There’s no question Garfield is a good performer who can bring a subtle sensitivity to the role — that was clear in his “Red Riding” and “Boy A,” and it will be evident in the fall movies “Never Let Me Go” and “The Social Network,” both of which look like strong awards contenders. (This may be the first time an actor would be considered in performance categories for two movies while also preparing to shoot one of Hollywood’s biggest franchises.)

But subtle sensitivity is beside the point for some skeptics, who have, among other things, raised concerns about Garfield’s age. A 26-year-old playing a teenager, as Garfield will here, poses not simply a cosmetic issue but an acting one. No matter how young someone looks, an actor in his mid- to late 20s may simply have too much life experience to persuade an audience that he is on the cusp of adulthood.

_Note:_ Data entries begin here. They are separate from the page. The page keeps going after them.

-- ==== Sys2Proof/Machine/Flags.lean ====
section
/-! DEFINITION. The values written to the flag register V15 (spec/10_state.md R29), and the write
itself. V15 is the only flag (R30). -/

namespace Sys2Proof.Machine

/-- `bool(c)`: 1 if the condition holds, else 0 (00_scope.md R13). -/
def boolByte (c : Bool) : Byte := if c then 0x01#8 else 0x00#8

/-- The carry of ADD Vx,Vy: 1 if the 9-bit sum is greater than 255 (43_register_alu.md R145). -/
def carryFlag (a b : Byte) : Byte := boolByte (decide (a.toNat + b.toNat > 255))

/-- The flag of SUB and SUBN: 1 if the minuend is strictly greater than the subtrahend
(43_register_alu.md R146, R148). -/
def greaterFlag (a b : Byte) : Byte := boolByte (decide (a.toNat > b.toNat))

/-- The flag of SHR: bit 0, the bit shifted out (43_register_alu.md R147). -/
def shiftRightFlag (a : Byte) : Byte := a &&& 0x01#8

/-- The flag of SHL: bit 7, the bit shifted out (43_register_alu.md R149). -/
def shiftLeftFlag (a : Byte) : Byte := (a &&& 0x80#8) >>> 7

/-- The flag write, which comes before the write of Vx (43_register_alu.md R140). -/
def setFlag (v : Byte) (s : State) : State := s.setReg flagReg v

end Sys2Proof.Machine
end

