-- ==== Sys2Proof/Machine/Unimplemented.lean ====
section
/-! DEFINITION. The 17 instructions outside the subset (spec/30_encoding.md R92): "Each raises
UnimplementedOpcode". That fault is the whole effect the spec gives them (60_exceptions.md R161,
code 3, and R163), and it is taken here as any other fault is. -/

namespace Sys2Proof.Machine

/-- UnimplementedOpcode for the instruction `i` (60_exceptions.md R161, code 3). -/
def raiseUnimplemented (i : Instr) (s : State) : Outcome := raiseFault .unimplementedOpcode i s

/-- SYS addr, `0nnn`, R92. -/
def execSys (nnn : Addr) (s : State) : Outcome := raiseUnimplemented (.sys nnn) s

/-- SNE Vx,Vy, `9xy0`, R92. -/
def execSneReg (x y : Reg) (s : State) : Outcome := raiseUnimplemented (.sneReg x y) s

/-- LD I,addr, `Annn`, R92. -/
def execLdI (nnn : Addr) (s : State) : Outcome := raiseUnimplemented (.ldI nnn) s

/-- JP V0,addr, `Bnnn`, R92. -/
def execJpV0 (nnn : Addr) (s : State) : Outcome := raiseUnimplemented (.jpV0 nnn) s

/-- RND Vx,byte, `Cxkk`, R92. -/
def execRnd (x : Reg) (kk : Byte) (s : State) : Outcome := raiseUnimplemented (.rnd x kk) s

/-- DRW Vx,Vy,nibble, `Dxyn`, R92. -/
def execDrw (x y : Reg) (n : Nibble) (s : State) : Outcome := raiseUnimplemented (.drw x y n) s

/-- SKP Vx, `Ex9E`, R92. -/
def execSkp (x : Reg) (s : State) : Outcome := raiseUnimplemented (.skp x) s

/-- SKNP Vx, `ExA1`, R92. -/
def execSknp (x : Reg) (s : State) : Outcome := raiseUnimplemented (.sknp x) s

/-- LD Vx,DT, `Fx07`, R92. -/
def execLdVxDt (x : Reg) (s : State) : Outcome := raiseUnimplemented (.ldVxDt x) s

/-- LD Vx,K, `Fx0A`, R92. -/
def execLdVxK (x : Reg) (s : State) : Outcome := raiseUnimplemented (.ldVxK x) s

/-- LD DT,Vx, `Fx15`, R92. -/
def execLdDtVx (x : Reg) (s : State) : Outcome := raiseUnimplemented (.ldDtVx x) s

/-- LD ST,Vx, `Fx18`, R92. -/
def execLdStVx (x : Reg) (s : State) : Outcome := raiseUnimplemented (.ldStVx x) s

/-- ADD I,Vx, `Fx1E`, R92. -/
def execAddI (x : Reg) (s : State) : Outcome := raiseUnimplemented (.addI x) s

/-- LD F,Vx, `Fx29`, R92. -/
def execLdF (x : Reg) (s : State) : Outcome := raiseUnimplemented (.ldF x) s

/-- LD B,Vx, `Fx33`, R92. -/
def execLdB (x : Reg) (s : State) : Outcome := raiseUnimplemented (.ldB x) s

/-- LD [I],Vx, `Fx55`, R92. -/
def execLdMemVx (x : Reg) (s : State) : Outcome := raiseUnimplemented (.ldMemVx x) s

/-- LD Vx,[I], `Fx65`, R92. -/
def execLdVxMem (x : Reg) (s : State) : Outcome := raiseUnimplemented (.ldVxMem x) s

end Sys2Proof.Machine
end

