-- ==== Sys2Proof/Safety.lean ====
section
/-! DEFINITION. What counts as a safe state and a safe run, in the terms the claims use. -/

namespace Sys2Proof.Machine

/-- No fault is recorded: the engine takes cycles (spec/60_exceptions.md R165). -/
abbrev State.Running (s : State) : Prop := s.fault = none

/-- What holds of every state that the host's operations reach from `Reset`: memory is in
canonical form, `pc` is at most 0x1002 (10_state.md R28), every live stack entry is at most 0x1000
(40_flow.md R111), `index` is still 0 (10_state.md R32) and every framebuffer cell is off
(60_exceptions.md R181). `sp <= 16` and the widths and sizes of 10_state.md R45 hold by the
fields' types. -/
structure State.Inv (s : State) : Prop where
  /-- Canonical memory. -/
  memory_wf : s.memory.wf
  /-- The largest pc a cycle can leave. -/
  pc_le : s.pc.toNat ≤ 0x1002
  /-- Every entry that CALL stored and RET has not taken back. -/
  stack_le : ∀ k : Fin 16, k.val < s.sp.val → (s.stack[k]).toNat ≤ 0x1000
  /-- Nothing in scope writes `index`. -/
  index_zero : s.index = 0
  /-- Only CLS writes the framebuffer, and it writes "off". -/
  fb_off : ∀ c : Fin 2048, s.fb[c] = false

/-- The step leaves the engine running: it is a next state with no fault recorded. -/
def StepsSafely (s : State) : Prop := ∃ t, step s = .next t ∧ t.Running

/-- `k` cycles run, none of them faulting. -/
def RunsSafely (k : Nat) (s : State) : Prop :=
  match k with
  | 0 => s.Running
  | n + 1 => ∃ t, step s = .next t ∧ t.Running ∧ RunsSafely n t

/-- End of a run, case (a) of 70_reset_and_hazards.md R202: the state after a cycle that faults. -/
def EndsFaulted (s : State) : Prop := ∃ r, s.fault = some r

/-- End of a run, case (b) of R202: the word at pc is `1nnn` with NNN = pc, a jump to itself. -/
def EndsAtSelfJump (s : State) : Prop :=
  s.Running ∧ ∃ nnn : Addr, fetchWord s = some (encode (.jp nnn)) ∧ s.pc = nnn.zeroExtend 16

/-- The state after `k` cycles, or none if the engine is halted before. -/
def stepN (k : Nat) (s : State) : Option State :=
  match k with
  | 0 => some s
  | n + 1 =>
    match step s with
    | .next t => stepN n t
    | .fault _ => none
    | .refused _ => none

/-- The run from `s` ends after `k` cycles, at the first state of case (a) or (b) of R202, for a
claim that names no count; with a count, case (c), it is `runToEnd` (Machine/Run.lean). -/
def EndsAfter (k : Nat) (s : State) : Prop :=
  match k with
  | 0 => EndsFaulted s ∨ EndsAtSelfJump s
  | n + 1 => ¬ EndsFaulted s ∧ ¬ EndsAtSelfJump s ∧ ∃ t, step s = .next t ∧ EndsAfter n t

/-- The block is reached from `Reset` by some list of host operations (00_scope.md R10). -/
def Block.Reachable (b : Block) : Prop := ∃ ops, b = Block.run ops Block.reset

end Sys2Proof.Machine
end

And then there’s the question about whether Garfield can, as the expression goes in Hollywood, fill the suit. Few doubt that the actor will bring the vulnerability to the Peter Parker part of the role. But the question is whether he can bring the brio and swagger to the Spider-Man side. Good actors can star in all kinds of films, but superheroes demand a different quality: presence.

So, at least, goes the argument from the likes of Team Lerman and Team Yelchin. But it’s hard not to feel that the sentiment is a little misplaced. Actors grow into parts all the time (especially actors who’ve not yet been given a chance to show their skills). The role makes the actor as much as the actor makes the role.

When he was cast in the original “Spider-Man,” after all, Maguire himself was mainly an art-house actor known for roles in upscale dramas such as “The Ice Storm” and “Wonder Boys.” The acting chops he developed in those sorts of movies served him well in “Spider-Man.” Garfield may have a big suit to fill, but there’s reason to believe that his art-house background will help him to crawl up the same walls.

“There’s a tremendous depth, vulnerability and tenderness, but there’s an edge to him too,” said Fox Searchlight production president Claudia Lewis about Garfield, whom she worked with on “Never Let Me Go.” “He brings a different kind of masculinity.”